• _Try it_
From the records below, transcribe only the lines running from the one with "operation yields -/" through the one with "(hl : grp.length = cnt) : ∃". Keep both of those end lines.

=== Excerpted records ===

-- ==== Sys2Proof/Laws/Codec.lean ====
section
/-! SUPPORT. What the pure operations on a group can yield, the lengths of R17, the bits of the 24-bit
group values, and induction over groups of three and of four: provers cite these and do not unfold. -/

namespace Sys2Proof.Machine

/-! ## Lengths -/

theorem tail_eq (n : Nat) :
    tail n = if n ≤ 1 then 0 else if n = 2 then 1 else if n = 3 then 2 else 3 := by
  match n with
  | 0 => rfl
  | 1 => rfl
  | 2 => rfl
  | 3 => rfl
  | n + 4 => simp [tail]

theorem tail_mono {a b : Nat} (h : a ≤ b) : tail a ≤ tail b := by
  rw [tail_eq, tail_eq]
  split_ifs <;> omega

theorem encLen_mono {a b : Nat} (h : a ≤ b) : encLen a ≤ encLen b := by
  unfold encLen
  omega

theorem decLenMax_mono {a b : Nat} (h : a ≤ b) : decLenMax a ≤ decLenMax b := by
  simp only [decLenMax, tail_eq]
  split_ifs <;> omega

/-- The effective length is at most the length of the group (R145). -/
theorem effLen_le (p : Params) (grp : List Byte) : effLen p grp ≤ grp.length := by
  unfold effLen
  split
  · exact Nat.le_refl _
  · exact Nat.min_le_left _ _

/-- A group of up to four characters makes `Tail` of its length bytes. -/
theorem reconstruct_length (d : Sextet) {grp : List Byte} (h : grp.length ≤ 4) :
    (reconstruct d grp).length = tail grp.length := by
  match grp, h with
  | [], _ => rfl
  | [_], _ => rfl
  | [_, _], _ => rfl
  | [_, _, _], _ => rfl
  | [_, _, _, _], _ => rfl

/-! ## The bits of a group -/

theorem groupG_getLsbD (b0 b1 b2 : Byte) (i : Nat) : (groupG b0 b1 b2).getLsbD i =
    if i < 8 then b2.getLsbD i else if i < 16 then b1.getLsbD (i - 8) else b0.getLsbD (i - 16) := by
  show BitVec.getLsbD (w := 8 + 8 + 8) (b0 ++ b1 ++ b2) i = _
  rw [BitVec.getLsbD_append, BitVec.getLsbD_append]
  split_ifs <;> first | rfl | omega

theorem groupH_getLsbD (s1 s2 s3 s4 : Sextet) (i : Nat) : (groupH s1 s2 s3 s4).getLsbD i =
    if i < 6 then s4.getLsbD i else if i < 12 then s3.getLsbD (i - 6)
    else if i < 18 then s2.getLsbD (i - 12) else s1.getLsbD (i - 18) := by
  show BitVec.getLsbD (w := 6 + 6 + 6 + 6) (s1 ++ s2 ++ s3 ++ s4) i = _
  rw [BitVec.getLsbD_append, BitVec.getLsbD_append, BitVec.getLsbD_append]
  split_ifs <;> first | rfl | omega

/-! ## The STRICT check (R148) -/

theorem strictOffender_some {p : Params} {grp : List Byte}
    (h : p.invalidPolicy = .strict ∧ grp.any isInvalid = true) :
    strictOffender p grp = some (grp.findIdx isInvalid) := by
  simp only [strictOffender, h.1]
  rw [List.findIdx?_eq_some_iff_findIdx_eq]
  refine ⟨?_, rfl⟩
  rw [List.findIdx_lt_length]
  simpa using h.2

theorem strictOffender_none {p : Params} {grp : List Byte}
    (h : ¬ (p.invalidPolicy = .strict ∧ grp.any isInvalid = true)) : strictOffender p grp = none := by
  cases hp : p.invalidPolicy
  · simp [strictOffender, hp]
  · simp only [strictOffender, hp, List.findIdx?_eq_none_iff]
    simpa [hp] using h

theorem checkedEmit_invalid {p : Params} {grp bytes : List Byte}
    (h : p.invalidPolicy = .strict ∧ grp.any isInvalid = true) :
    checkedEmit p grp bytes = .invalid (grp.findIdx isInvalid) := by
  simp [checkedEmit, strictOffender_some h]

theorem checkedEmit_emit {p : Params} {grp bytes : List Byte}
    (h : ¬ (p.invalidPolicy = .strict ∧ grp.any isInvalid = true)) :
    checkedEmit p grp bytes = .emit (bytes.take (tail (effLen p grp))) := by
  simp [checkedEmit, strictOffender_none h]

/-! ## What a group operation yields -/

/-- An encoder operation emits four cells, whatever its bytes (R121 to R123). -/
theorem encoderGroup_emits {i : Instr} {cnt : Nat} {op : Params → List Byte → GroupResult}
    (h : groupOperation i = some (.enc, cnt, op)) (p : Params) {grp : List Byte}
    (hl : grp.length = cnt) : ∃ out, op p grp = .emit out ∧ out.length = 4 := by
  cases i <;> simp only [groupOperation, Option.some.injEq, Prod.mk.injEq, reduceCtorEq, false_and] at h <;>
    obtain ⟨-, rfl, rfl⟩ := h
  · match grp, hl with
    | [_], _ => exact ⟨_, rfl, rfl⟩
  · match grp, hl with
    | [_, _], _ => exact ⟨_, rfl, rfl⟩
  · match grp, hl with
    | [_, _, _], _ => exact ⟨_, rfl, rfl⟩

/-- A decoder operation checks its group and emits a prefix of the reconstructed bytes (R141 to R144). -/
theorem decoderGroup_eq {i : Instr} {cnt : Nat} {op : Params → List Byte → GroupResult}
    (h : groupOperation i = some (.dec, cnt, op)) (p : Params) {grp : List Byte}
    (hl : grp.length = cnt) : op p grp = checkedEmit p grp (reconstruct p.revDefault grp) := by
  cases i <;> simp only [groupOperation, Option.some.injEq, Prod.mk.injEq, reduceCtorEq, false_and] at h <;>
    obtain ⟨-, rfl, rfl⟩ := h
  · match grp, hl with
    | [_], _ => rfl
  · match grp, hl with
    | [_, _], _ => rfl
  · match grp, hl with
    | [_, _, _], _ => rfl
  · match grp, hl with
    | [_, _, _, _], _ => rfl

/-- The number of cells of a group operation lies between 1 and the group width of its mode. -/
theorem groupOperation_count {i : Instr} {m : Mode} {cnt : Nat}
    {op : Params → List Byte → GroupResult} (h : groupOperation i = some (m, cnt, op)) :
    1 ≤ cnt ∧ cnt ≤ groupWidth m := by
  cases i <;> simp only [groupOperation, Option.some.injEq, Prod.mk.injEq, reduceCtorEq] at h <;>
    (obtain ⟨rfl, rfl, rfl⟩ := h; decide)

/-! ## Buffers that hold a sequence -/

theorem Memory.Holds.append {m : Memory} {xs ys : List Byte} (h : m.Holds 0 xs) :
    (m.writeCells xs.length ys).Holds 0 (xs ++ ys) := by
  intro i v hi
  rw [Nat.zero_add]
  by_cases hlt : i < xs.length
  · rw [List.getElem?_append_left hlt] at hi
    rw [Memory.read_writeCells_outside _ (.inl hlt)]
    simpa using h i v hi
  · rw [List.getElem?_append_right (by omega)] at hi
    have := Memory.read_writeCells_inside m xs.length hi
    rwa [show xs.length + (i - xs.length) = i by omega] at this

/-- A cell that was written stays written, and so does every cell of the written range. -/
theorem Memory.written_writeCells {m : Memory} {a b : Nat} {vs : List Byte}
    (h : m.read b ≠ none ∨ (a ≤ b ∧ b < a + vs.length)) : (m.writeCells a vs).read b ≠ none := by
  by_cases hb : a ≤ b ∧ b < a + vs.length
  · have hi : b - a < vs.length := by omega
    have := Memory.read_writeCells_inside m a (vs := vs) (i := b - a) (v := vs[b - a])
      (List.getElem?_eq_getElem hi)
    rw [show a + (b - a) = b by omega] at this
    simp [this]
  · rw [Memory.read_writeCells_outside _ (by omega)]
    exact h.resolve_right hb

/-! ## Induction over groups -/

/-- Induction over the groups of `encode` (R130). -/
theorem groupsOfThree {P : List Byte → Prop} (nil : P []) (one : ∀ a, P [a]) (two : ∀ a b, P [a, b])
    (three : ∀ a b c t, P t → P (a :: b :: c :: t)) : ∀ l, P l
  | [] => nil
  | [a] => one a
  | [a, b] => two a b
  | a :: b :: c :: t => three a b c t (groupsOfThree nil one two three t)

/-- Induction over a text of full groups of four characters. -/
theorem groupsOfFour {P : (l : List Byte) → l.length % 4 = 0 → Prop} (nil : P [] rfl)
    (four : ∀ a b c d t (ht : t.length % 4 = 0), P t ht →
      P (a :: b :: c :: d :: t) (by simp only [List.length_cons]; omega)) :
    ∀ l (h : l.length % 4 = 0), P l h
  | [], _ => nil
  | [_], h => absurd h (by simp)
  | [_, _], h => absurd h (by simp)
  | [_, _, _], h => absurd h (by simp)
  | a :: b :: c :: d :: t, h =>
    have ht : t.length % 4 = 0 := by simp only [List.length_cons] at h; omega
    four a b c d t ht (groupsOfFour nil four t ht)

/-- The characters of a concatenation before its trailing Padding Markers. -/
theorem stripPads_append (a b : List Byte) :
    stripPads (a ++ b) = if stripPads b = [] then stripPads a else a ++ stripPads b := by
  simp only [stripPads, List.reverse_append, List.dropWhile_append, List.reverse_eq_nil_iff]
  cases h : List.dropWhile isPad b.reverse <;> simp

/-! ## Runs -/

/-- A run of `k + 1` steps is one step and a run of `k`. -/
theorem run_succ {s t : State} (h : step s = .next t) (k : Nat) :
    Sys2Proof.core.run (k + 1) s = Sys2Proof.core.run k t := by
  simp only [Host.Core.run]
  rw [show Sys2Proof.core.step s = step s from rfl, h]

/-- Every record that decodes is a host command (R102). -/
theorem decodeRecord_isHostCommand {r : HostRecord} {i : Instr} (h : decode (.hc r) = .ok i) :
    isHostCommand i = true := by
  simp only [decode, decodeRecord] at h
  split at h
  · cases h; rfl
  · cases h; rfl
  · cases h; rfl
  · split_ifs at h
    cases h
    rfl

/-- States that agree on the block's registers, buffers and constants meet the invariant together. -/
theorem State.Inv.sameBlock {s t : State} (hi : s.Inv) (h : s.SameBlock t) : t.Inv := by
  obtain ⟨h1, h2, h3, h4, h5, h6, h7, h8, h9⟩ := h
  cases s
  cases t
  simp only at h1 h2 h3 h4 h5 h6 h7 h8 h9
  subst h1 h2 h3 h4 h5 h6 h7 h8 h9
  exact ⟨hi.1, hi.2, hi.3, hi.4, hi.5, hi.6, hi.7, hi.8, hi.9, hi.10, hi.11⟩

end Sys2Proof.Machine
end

===

• _Exercise answer_
/-! ## What a group operation yields -/

/-- An encoder operation emits four cells, whatever its bytes (R121 to R123). -/
theorem encoderGroup_emits {i : Instr} {cnt : Nat} {op : Params → List Byte → GroupResult}
    (h : groupOperation i = some (.enc, cnt, op)) (p : Params) {grp : List Byte}
    (hl : grp.length = cnt) : ∃ out, op p grp = .emit out ∧ out.length = 4 := by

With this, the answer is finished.